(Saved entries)

##########

-- ==== Sys2Proof/Machine/Gfx.lean ====
section
/-! DEFINITION. The GFX engine (R103–R124, R131–R136): jobs, bin pools, binning, partial renders, escalation, tile dispatch and the order
scoreboard. -/

namespace Sys2Proof.Machine

/-! ### Jobs and cores -/

/-- The owner number of pair `r` for the GFX engine, which counts the manager (16) and the control world (17) apart (R107). -/
def Chip.gfxOwner (c : Chip) (r : Nat) : Nat := if c.ringOwner r = 1 then c.ringVi r else 14 + c.ringOwner r

def Chip.job (c : Chip) (k : Nat) : Option GJob := c.gfx.jobs.find? k
def Chip.setJob (c : Chip) (k : Nat) (j : GJob) : Chip := { c with gfx := { c.gfx with jobs := SMap.insert c.gfx.jobs k j } }
def Chip.gcore (c : Chip) (k : Nat) : Option GCore := c.gfx.cores.find? k
def Chip.setCore (c : Chip) (k : Nat) (g : GCore) : Chip := { c with gfx := { c.gfx with cores := SMap.insert c.gfx.cores k g } }
def Chip.poolOf (c : Chip) (p : Nat) : List Nat := c.gfx.pools.getD p []
def Chip.setPool (c : Chip) (p : Nat) (l : List Nat) : Chip := { c with gfx := { c.gfx with pools := SMap.put c.gfx.pools [] p l } }

/-- Chunks that the jobs of pool `p` hold. -/
def Chip.poolHeld (c : Chip) (p : Nat) : Nat := ((c.gfx.jobs.filter fun x => x.2.pool == p).map fun x => x.2.held.length).foldl (· + ·) 0

/-- POOL_STAT of pool `p`. -/
def Chip.poolShow (c : Chip) (p : Nat) : Chip :=
  (c.set (R.POOL.POOL_STAT.FREE p) (c.poolOf p).length).set (R.POOL.POOL_STAT.HELD p) (c.poolHeld p)

/-- POOL_STAT of pool `p`, whose free chunks were `was`: POOL_LOW is raised where FREE has fallen below LOW (R118). -/
def Chip.poolFell (c : Chip) (p was : Nat) : Chip :=
  let low := c.get (R.POOL.POOL_CFG.LOW p)
  (c.poolShow p).when (decide (low ≤ was) && decide ((c.poolOf p).length < low)) fun c => c.raise 0x0A2 p

/-- Pool `p` loses its free chunks: FLUSH, an unbound instance, PD_GFXC off (R118). -/
def Chip.poolEmpty (c : Chip) (p : Nat) : Chip := (c.setPool p []).poolFell p (c.poolOf p).length

/-- CTX_STAT and GRIST_STAT. -/
def Chip.gfxShow (c : Chip) : Chip :=
  let n := fun (f : GJob → Bool) => (c.gfx.jobs.filter fun x => f x.2).length
  let c1 := ((c.set R.GFX.CTX_STAT.USED c.gfx.jobs.length).set R.GFX.CTX_STAT.PARKED (n fun j => j.parked.isSome)).set
    R.GFX.CTX_STAT.ESCALATED (n fun j => j.escalated.isSome)
  (c1.set R.GRIST.GRIST_STAT.BINNING (n fun j => j.phase == 0)).set R.GRIST.GRIST_STAT.PARKED (n fun j => j.parked.isSome)

/-- Core `k` works on a job: as the owner of a tile or batch, or as a helper. -/
def Chip.coresOf (c : Chip) (ctx : Nat) : List Nat := ((c.gfx.cores.filter fun x => x.2.ctx == ctx).map fun x => x.1)

/-- SC_STAT of core `k`. -/
def Chip.coreShow (c : Chip) (k : Nat) : Chip :=
  let put := fun (o h s e p : Nat) =>
    ((((c.set (R.GFX_SC.SC_STAT.OWNER k) o).set (R.GFX_SC.SC_STAT.HELPING k) h).set (R.GFX_SC.SC_STAT.SPLIT k) s).set
      (R.GFX_SC.SC_STAT.EARLY k) e).set (R.GFX_SC.SC_STAT.PARTNER k) p
  match c.gcore k with
  | none => put 0x1F 0 0 0 0xF
  | some g =>
    let o := match c.job g.ctx with | some j => j.pool | none => 0x1F
    match g.helps with
    | some h => put o 1 1 0 h
    | none => put o 0 (b2n g.helper.isSome) (b2n (g.early && g.helper.isNone)) (g.helper.getD 0xF)

/-- Clocks of the GPU clock (loop 1, MHz) since `t`. -/
def Chip.gpuClocks (c : Chip) (t : Nat) : Nat := (c.ps - t) * c.loop 1 / 1000000

/-- The account of an owner on core `k`. -/
def Chip.served (c : Chip) (k own : Nat) : Nat := c.gfx.served.getD (32 * k + own) 0

/-- The clocks that core `k` has spent on what it now ends go to the owner's account (R123): those that passed, and at least the issue clocks of
the instructions that its waves executed (log entry 104). -/
def Chip.coreCharge (c : Chip) (k : Nat) : Chip :=
  match c.gcore k with
  | none => c
  | some g => match c.job g.ctx with
    | none => c
    | some j =>
      let n := max g.spent (g.ran + c.gpuClocks g.since)
      { c with gfx := { c.gfx with served := SMap.put c.gfx.served 0 (32 * k + j.own) (c.served k j.own + n) } }

/-- Core `k` has reached a boundary: its work is charged and forgotten, and no shader share waits for it any more (R79, R123). -/
def Chip.coreFree (c : Chip) (k : Nat) : Chip :=
  let c := c.coreCharge k
  let at_ := c.imx.shareAt.map fun x => if x.1 % 16 = 0 then (x.1, clearBits x.2 (1 <<< k)) else x
  ({ c with gfx := { c.gfx with cores := SMap.erase c.gfx.cores k }, imx := { c.imx with shareAt := at_ } }).coreShow k

/-! ### Reads through the GPU L2 and the texture units' read caches (R140, R256) -/

/-- Where the lines of owner `own` in cache `unit` begin: 0 the L2, `k` + 1 the read cache of texture unit `k`. -/
def cacheOf (unit own : Nat) : Nat := 32 * unit + own

/-- The key of the line of owner `own` at `a`. -/
def gLine (unit own a : Nat) : Nat := cacheOf unit own * 2 ^ 40 + a / 64 * 64

/-- The lines that `n` bytes from `a` touch. -/
def gLinesOf (a n : Nat) : List Nat := if n = 0 then [] else (List.range ((a + n - 1) / 64 - a / 64 + 1)).map fun i => (a / 64 + i) * 64

/-- Lines a cache has room for: 4 MiB, 16 KiB. -/
def lineRoom (unit : Nat) : Nat := if unit = 0 then 65536 else 256

/-- Memory as owner `own` finds it through cache `unit`: a line held answers for the memory behind it, unless it fails ECC. -/
def Chip.through (c : Chip) (unit own : Nat) (m : Memory) : Memory :=
  c.gfx.lines.foldl (fun m x =>
    if x.1 / 2 ^ 40 = cacheOf unit own && (unit != 0 || (c.eccFlaws Ecc.L2 (x.1 % 2 ^ 40) 64).isEmpty) then Memory.writeBytes m (x.1 % 2 ^ 40) x.2 else m) m

/-- What the GPU reads for owner `own`. -/
def Chip.gpuSees (c : Chip) (own : Nat) (m : Memory) : Memory := c.through 0 own m

/-- What texture unit `k` reads for owner `own`. -/
def Chip.texSees (c : Chip) (k own : Nat) (m : Memory) : Memory := c.through (k + 1) own (c.gpuSees own m)

/-- Drop the lines that `p` names. -/
def Chip.linesDrop (c : Chip) (p : Nat → Bool) : Chip := { c with gfx := { c.gfx with lines := c.gfx.lines.filter fun x => !p x.1 } }

/-- VALID_KIB counts the L2's lines. -/
def Chip.l2Show (c : Chip) : Chip := c.set R.GFX_L2.L2_STAT.VALID_KIB ((c.gfx.lines.filter fun x => decide (x.1 / 2 ^ 40 < 32)).length / 16)

/-- Cache `unit` takes in the line of owner `own` at `a`, as `mem` holds it. Which line makes room, if one does, is a free value; one must where the
cache is full (log entry 36). -/
def Chip.lineFill (c : Chip) (mem : Memory) (unit own a : Nat) : Chip :=
  let c := if unit = 0 then c.eccWrite Ecc.L2 a 64 else c
  let held := (c.gfx.lines.filter fun x => x.1 / 2 ^ 45 == unit).map fun x => x.1
  let v := c.fresh 17
  let gone := if held.length < lineRoom unit then held[v.1]? else held[v.1 % held.length]?
  let c := v.2.linesDrop fun k => gone == some k
  { c with gfx := { c.gfx with lines := SMap.insert c.gfx.lines (gLine unit own a) (mem.readBytes (a / 64 * 64) 64) } }
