-- ==== Sys2Proof/Machine/Fire.lean ====
section
/-! DEFINITION. The firing of schedule slots (R25, R26, R28). -/

namespace Sys2Proof.Machine

/-- Slot `k` is armed and its target line has begun, or the base has jumped past it (log entry 77). -/
def Chip.ssDue (c : Chip) (k : Nat) : Bool :=
  let b := c.baseNow (c.ssBase k)
  c.ssState k == SS.ARMED && b.2.2.2 && !later (c.ssFrame k) (c.ssLine k) b.1 b.2.1

/-- The action of a slot (R28). -/
def Chip.slotDispatch (c : Chip) (isl : Memory) (action arg : Nat) : Chip :=
  if action = 1 then c.flipLatch isl (arg % 8)
  else if action = 2 then c.escalate (arg % 8)
  else if action = 3 then c.dmaFired (arg % 32)
  else if action = 4 then c.tchWindow (arg % 4) (bits arg 8 8)
  else if action = 5 then c.drcBlank
  else if action = 6 then c.drcRetrain
  else if action = 7 then (c.set R.LDG.SLOT_IRQ.BITS (c.get R.LDG.SLOT_IRQ.BITS ||| 1 <<< (arg % 32))).raise 0x010 6
  else c

/-- Slot `k` fires: a periodic slot is armed again PERIOD frames later, another one is spent and its pool slot free. -/
def Chip.slotFire (c : Chip) (isl : Memory) (k : Nat) : Chip :=
  let n := k / 64
  let i := k % 64
  let action := c.ssAction k
  let arg := c.ssArg k
  let c := { c.bump (R.LDG_SLOTS.SS_STAT.FIRES n i) with led := { c.led with fireStamp := c.led.fireStamp.insert k (c.stamp) } }
  let c := if c.flag (R.LDG_SLOTS.SS_TGT.MODE n i) then
      c.set (R.LDG_SLOTS.SS_FRAME.FRAME n i) (c.ssFrame k + c.get (R.LDG_SLOTS.SS_TGT.PERIOD n i))
    else { c.setSs k SS.FIRED with led := { c.led with held := c.led.held.erase k } }
  c.slotDispatch isl action arg

/-- SLOT_FIRE (R25): slots that are due on one line fire in ascending order. -/
def execSlotFire (k : Nat) (s : State) : Host.Outcome State Fault Refusal :=
  s.on (k < 128) fun c => c.when (c.ssDue k && (List.range k).all fun j => !c.ssDue j) fun c => c.slotFire s.mem.isl k

end Sys2Proof.Machine
end

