/-- HELLO (R343, R345): from device `dev` on port `port`; `direct` says that it is the neighbour, which then reports the devices `reach` it can reach, the
one-hop latency `hop` and the latency `d0` of the whole path to D0 (2.5 ns units). `dup` says that a device with this device's number has been
reported. `base` and `size` are the sender's DACC range. -/
def execHello (port dev reach hop d0 : Nat) (direct dup : Bool) (base size : Nat) (s : State) : Host.Outcome State Fault Refusal :=
  s.on (port < 2 && dev < 4) fun c => c.when (c.pdOn PD.LINK && (c.lnkState port == LnkSt.TRAINING || c.lnkState port == LnkSt.UP)) fun c =>
    if dup || dev == c.devId then c.portStops port LnkSt.FAULT 1
    else
      let c := { c with lnk := { c.lnk with dacc := c.lnk.dacc.insert dev (base, size) } }
      if !direct then c
      else
        let c := (c.set (R.LNK_PORT.PORT_STAT.NEIGHBOUR port) dev).set (R.LNK_PORT.PORT_STAT.HOP_LAT port) hop
        let mask := putBit ((reach % 16) ||| 2 ^ dev) c.devId false
        let c := { c with lnk := { c.lnk with hello := port :: c.lnk.hello.filter (· ≠ port), reach := c.lnk.reach.insert port mask,
                                              d0 := c.lnk.d0.insert port d0 } }
        c.topology

/-- LINK_PORT_UP (R342, R344): training has ended with `lanes` lanes at rate `rate` (0 8 Gb/s, 1 16 Gb/s). -/
def execLinkPortUp (port lanes rate : Nat) (s : State) : Host.Outcome State Fault Refusal :=
  s.on (port < 2 && lanes ≤ 4) fun c => c.when (c.lnkState port == LnkSt.TRAINING) fun c =>
    let c := c.addSat (R.LNK_PORT.LANE_FAIL.COUNT port) (4 - lanes)
    if lanes < 2 then c.portStops port LnkSt.FAULT 2
    else if !c.lnk.hello.contains port then c
    else
      let c := (c.set (R.LNK_PORT.PORT_STAT.RATE port) (min rate (c.get (R.LNK_PORT.PORT_CFG.MAX_RATE port)))).set (R.LNK_PORT.PORT_STAT.X2 port) (b2n (decide (lanes < 4)))
      ((c.set (R.LNK_PORT.PORT_STAT.STATE port) LnkSt.UP).raise 0x150 1).topology

/-- LINK_RETRAIN_TIMER (R344): due 100 ms after the port went DOWN. -/
def execLinkRetrainTimer (port : Nat) (s : State) : Host.Outcome State Fault Refusal :=
  s.on (port < 2) fun c => c.when (c.pdOn PD.LINK && c.lnkState port == LnkSt.DOWN && c.flag (R.LNK_PORT.PORT_CFG.EN port)
      && decide (c.lnk.downAt.getD port 0 + 100000000000 ≤ c.ps)) fun c => (c.portTrains port).bump (R.LNK_PORT.RETRAIN.COUNT port)

/-- LINK_LANE_FAIL (R342). -/
def execLinkLaneFail (port : Nat) (s : State) : Host.Outcome State Fault Refusal :=
  s.on (port < 2) fun c => c.when (c.lnkState port == LnkSt.UP) fun c =>
    (c.set (R.LNK_PORT.PORT_STAT.X2 port) 1).bump (R.LNK_PORT.LANE_FAIL.COUNT port)

/-- LINK_CRC_ERROR (R346): `again` says that it is a replay of the message that failed last; the first failure of a message is no replay. -/
def execLinkCrcError (port : Nat) (again : Bool) (s : State) : Host.Outcome State Fault Refusal :=
  s.on (port < 2) fun c => c.when (c.lnkState port == LnkSt.UP) fun c =>
    let k := if again then c.lnk.replays.getD port 0 + 1 else 0
    { (c.bump (R.LNK_PORT.CRC_ERR.COUNT port)).bump (R.LNK_PORT.REPLAY.COUNT port) with lnk := { c.lnk with replays := c.lnk.replays.insert port k } }

/-- LINK_LOSS (R352): due after 16 failed replays in a row, or after 10 µs of silence; `events` forwarded events were in flight. -/
def execLinkLoss (port : Nat) (silent : Bool) (events : Nat) (s : State) : Host.Outcome State Fault Refusal :=
  s.on (port < 2) fun c => c.when (c.lnkState port == LnkSt.UP && (silent || decide (16 ≤ c.lnk.replays.getD port 0))) fun c =>
    let c := (c.portStops port LnkSt.DOWN 3).addSat R.LNK.EVT_FWD_LOST.COUNT events
    (c.raise 0x150 0).record 0x0E00 port (parBytes 4 0x044 ++ parBytes 4 (c.readReg (0x151 + port) 0x044))

/-- LINK_MSG_RESERVED (R346). -/
def execLinkMsgReserved (s : State) : Host.Outcome State Fault Refusal :=
  s.on true fun c => c.when (c.pdOn PD.LINK) fun c => c.bump R.LNK.RX_BAD.COUNT

/-! ### Messages (R346) -/

/-- The class of a message type, in the order in which a hop serves the classes: First, Event, ISO, RSP, WR, REQ. -/
def linkClass (kind : Nat) : Nat :=
  if kind = 1 ∨ kind = 0x0B then 0 else if kind = 2 ∨ kind = 3 then 1 else if kind = 4 ∨ kind = 5 then 2 else if kind = 6 then 3
  else if kind = 7 ∨ kind = 8 then 4 else 5

/-- The bytes of a message as it leaves the device: 16 B header, payload and CRC-32. -/
def LinkMsg.bytes (x : LinkMsg) : List Byte :=
  let b := leBytes 1 x.kind ++ leBytes 1 (x.src % 4 + 4 * (x.dst % 4)) ++ leBytes 2 x.tag ++ leBytes 2 x.body.length ++ leBytes 2 0 ++ leBytes 8 x.addr ++ x.body
  b ++ leBytes 4 (crc32 b)

/-- The messages of port `p` that wait, in the order in which the hop serves them: by class, within a class in the order of their issue. -/
def Chip.linkServe (c : Chip) (p : Nat) : List LinkMsg := sortBy (fun x => linkClass x.kind) (c.lnk.out.filter fun x => x.port == p)

/-! ### Remote windows (R348) -/

/-- The remote window that a core's address lies in, and the offset in it. -/
def windowOf (a : Nat) : Option (Nat × Nat) :=
  if 0x10000000 ≤ a ∧ a < 0x50000000 then some ((a - 0x10000000) / 2 ^ 28, (a - 0x10000000) % 2 ^ 28) else none

/-- Where an access at offset `o` of window `d` goes: the message type of a read (that of a write is two less) and its ADDR; none where it faults. -/
def Chip.windowTo (c : Chip) (d o n : Nat) : Option (Nat × Nat) :=
  if !c.flag (R.LNK_WIN.WIN_CFG.EN d) || d == c.devId || (c.linkPath d).isNone then none
  else if c.flag (R.LNK_WIN.WIN_CFG.KIND d) then
    if n ≤ 64 ∧ o + n ≤ 2 ^ 28 then some (0x0A, c.get (R.LNK_WIN.WIN_CFG.BASE d) * 2 ^ 28 + o) else none
  else if o + n ≤ 2 ^ 21 then some (0x09, o) else none

/-- REMOTE_WINDOW_ACCESS (R348): a load of `n` bytes or a store of `data` by core `k`. -/
def execRemoteWindowAccess (k : Nat) (write : Bool) (a n : Nat) (data : List Byte) (pc priv : Nat) (delegated : Bool) (s : State) :
    Host.Outcome State Fault Refusal :=
  s.on (k < 4 && priv < 4 && 1 ≤ n && n ≤ 64) fun c => c.when (c.ccRuns k) fun c =>
    match windowOf a with
    | none => c
    | some (d, o) =>
      match c.windowTo d o n, c.linkPath d with
      | some (kind, addr), some p =>
        let t := c.lnk.tag
        let q : LinkReq := { tag := t, dev := d, port := p, write := write, core := k, addr := a, pc := pc, priv := priv, delegated := delegated, since := c.ps }
        let c := { c with lnk := { c.lnk with tag := (t + 1) % 65536, reqs := c.lnk.reqs ++ [q] } }
        if write then c.linkSend (2 ^ d) (kind - 2) t addr (padTo n data) else c.linkSend (2 ^ d) kind t addr (leBytes 4 n)
      | _, _ => c.ccTrap k (if write then 7 else 5) a pc priv delegated

/-- RSP (R346, R348): the answer of device `dev` to the request `tag`: read data, or the status of a write; `ok` is false where it was refused. -/
def execRsp (dev tag : Nat) (ok : Bool) (data : List Byte) (s : State) : Host.Outcome State Fault Refusal :=
  s.on (dev < 4) fun c =>
    match c.lnk.reqs.find? fun q => q.tag == tag && q.dev == dev with
    | none => c
    | some q =>
      let c := { c with lnk := { c.lnk with reqs := c.lnk.reqs.filter fun x => !(x.tag == tag && x.dev == dev) } }
      if !ok then c.reqFails q else if q.write then c else { c with readData := leNat data }

/-- REMOTE_READ_TIMEOUT (R348): due 100 µs after the read. -/
def execRemoteReadTimeout (tag : Nat) (s : State) : Host.Outcome State Fault Refusal :=
  s.on true fun c =>
    match c.lnk.reqs.find? fun q => q.tag == tag && !q.write with
    | none => c
    | some q => c.when (decide (q.since + 100000000 ≤ c.ps)) fun c =>
      let c := { c with lnk := { c.lnk with reqs := c.lnk.reqs.filter fun x => !(x.tag == tag && !x.write) } }
      (c.reqFails q).bump R.LNK.REMOTE_TIMEOUT.COUNT

/-! ### Requests of other devices (R349, R350) -/

/-- Fabric port of the Jenpin merge (R240). -/
def linkPort : Nat := 17
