-- ==== Sys2Proof/Machine/Imx.lean ====
section
/-! DEFINITION. Host ports and instances: binding, shares, windows, instance reset, the interrupt router, and the selection of ring entries
(R77–R86, R94). -/

namespace Sys2Proof.Machine

/-! ### Functions (R76) -/

/-- Device ID of function `func` of a port: 0 is the physical function, 1–8 its virtual ones. -/
def deviceId (func : Nat) : Nat := if func = 0 then 0x0864 else 0x0865

/-- TotalVFs of a port. -/
def totalVfs : Nat := 8

/-! ### Binding (R77) -/

/-- Instance `vi` is bound to port `port`. -/
def Chip.boundTo (c : Chip) (port vi : Nat) : Bool := c.viState vi != VS.UNBOUND && c.get (R.IMX_VI.VI_BIND.PORT vi) == port

/-- The host has enabled the VF of instance `vi`: VF Enable is set and NumVFs covers it. -/
def Chip.vfOn (c : Chip) (vi : Nat) : Bool :=
  let p := c.get (R.IMX_VI.VI_BIND.PORT vi)
  c.imx.vfEn.getD p 0 == 1 && decide (c.get (R.IMX_VI.VI_BIND.VF vi) ≤ c.imx.numVfs.getD p 0)

/-- A bound instance becomes ACTIVE or BOUND. -/
def Chip.viSettle (c : Chip) (vi : Nat) : Chip := c.set (R.IMX_VI.VI_STAT.STATE vi) (if c.vfOn vi then VS.ACTIVE else VS.BOUND)

/-- Sum of the weights of the bound instances but `skip`. -/
def Chip.bwSum (c : Chip) (skip : Nat) : Nat :=
  ((List.range 16).map fun vi => if vi != skip && c.viState vi != VS.UNBOUND then c.get (R.IMX_VI.SH_BW.WEIGHT vi) else 0).foldl (· + ·) 0

/-- BW_SUM follows the weights. -/
def Chip.bwShow (c : Chip) : Chip := c.set R.IMX.BW_SUM.SUM (c.bwSum 16)

/-- A write of VI_BIND. -/
def Chip.viBind (c : Chip) (src : Src) (vi data : Nat) : Chip :=
  let port := bits data 0 2
  let vf := bits data 2 4
  let on := data.testBit 6
  let st := c.viState vi
  let dup := (List.range 16).any fun k => k != vi && c.boundTo port k && c.get (R.IMX_VI.VI_BIND.VF k) == vf
  c.port src (0x060 + vi) 0x040
    [ (c.shareWriter src, E.OWNER), (data / 128 == 0, E.RESERVED),
      (!on || (decide (1 ≤ vf) && decide (vf ≤ 8)), E.VALUE),
      (!on || st != VS.UNBOUND || decide (c.bwSum vi + c.get (R.IMX_VI.SH_BW.WEIGHT vi) ≤ 256), E.VALUE),
      (st != VS.ACTIVE && st != VS.RESETTING && !(on && dup), E.STATE) ] fun c =>
    let c := ((c.set (R.IMX_VI.VI_BIND.PORT vi) port).set (R.IMX_VI.VI_BIND.VF vi) vf).set (R.IMX_VI.VI_BIND.BOUND vi) (b2n on)
    let c := if !on then ((c.set (R.IMX_VI.VI_STAT.STATE vi) VS.UNBOUND).poolEmpty vi)
      else if st = VS.FAULTED then c else c.viSettle vi
    c.bwShow

/-- VI_BIND (R77). -/
def execViBind (src : Src) (vi : Nat) (data : Word) (s : State) : Host.Outcome State Fault Refusal :=
  s.on (vi < 16) fun c => c.viBind src vi data.toNat

/-- Configuration requests at a port succeed: its link is up, and its configuration space is populated, within 250 ms; before that the port answers with
Configuration Request Retry Status (R72). -/
def Chip.configOn (c : Chip) (port : Nat) : Bool :=
  c.pdOn PD.HOST && c.imx.ready.contains port && decide (c.portFrom port + min Config.configSpace 250000000000 ≤ c.ps)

##########

_What this task involves:_ All lines above from the one with "((c.set (R.LNK_PORT.PORT_STAT.STATE port)" to the one with "(c.set (R.LNK_PORT.PORT_STAT.X2 port)", inclusive, should be copied exactly, and no other lines.

_Response for this exercise:_
      ((c.set (R.LNK_PORT.PORT_STAT.STATE port) LnkSt.UP).raise 0x150 1).topology

/-- LINK_RETRAIN_TIMER (R344): due 100 ms after the port went DOWN. -/
def execLinkRetrainTimer (port : Nat) (s : State) : Host.Outcome State Fault Refusal :=
  s.on (port < 2) fun c => c.when (c.pdOn PD.LINK && c.lnkState port == LnkSt.DOWN && c.flag (R.LNK_PORT.PORT_CFG.EN port)
      && decide (c.lnk.downAt.getD port 0 + 100000000000 ≤ c.ps)) fun c => (c.portTrains port).bump (R.LNK_PORT.RETRAIN.COUNT port)

/-- LINK_LANE_FAIL (R342). -/
def execLinkLaneFail (port : Nat) (s : State) : Host.Outcome State Fault Refusal :=
  s.on (port < 2) fun c => c.when (c.lnkState port == LnkSt.UP) fun c =>
    (c.set (R.LNK_PORT.PORT_STAT.X2 port) 1).bump (R.LNK_PORT.LANE_FAIL.COUNT port)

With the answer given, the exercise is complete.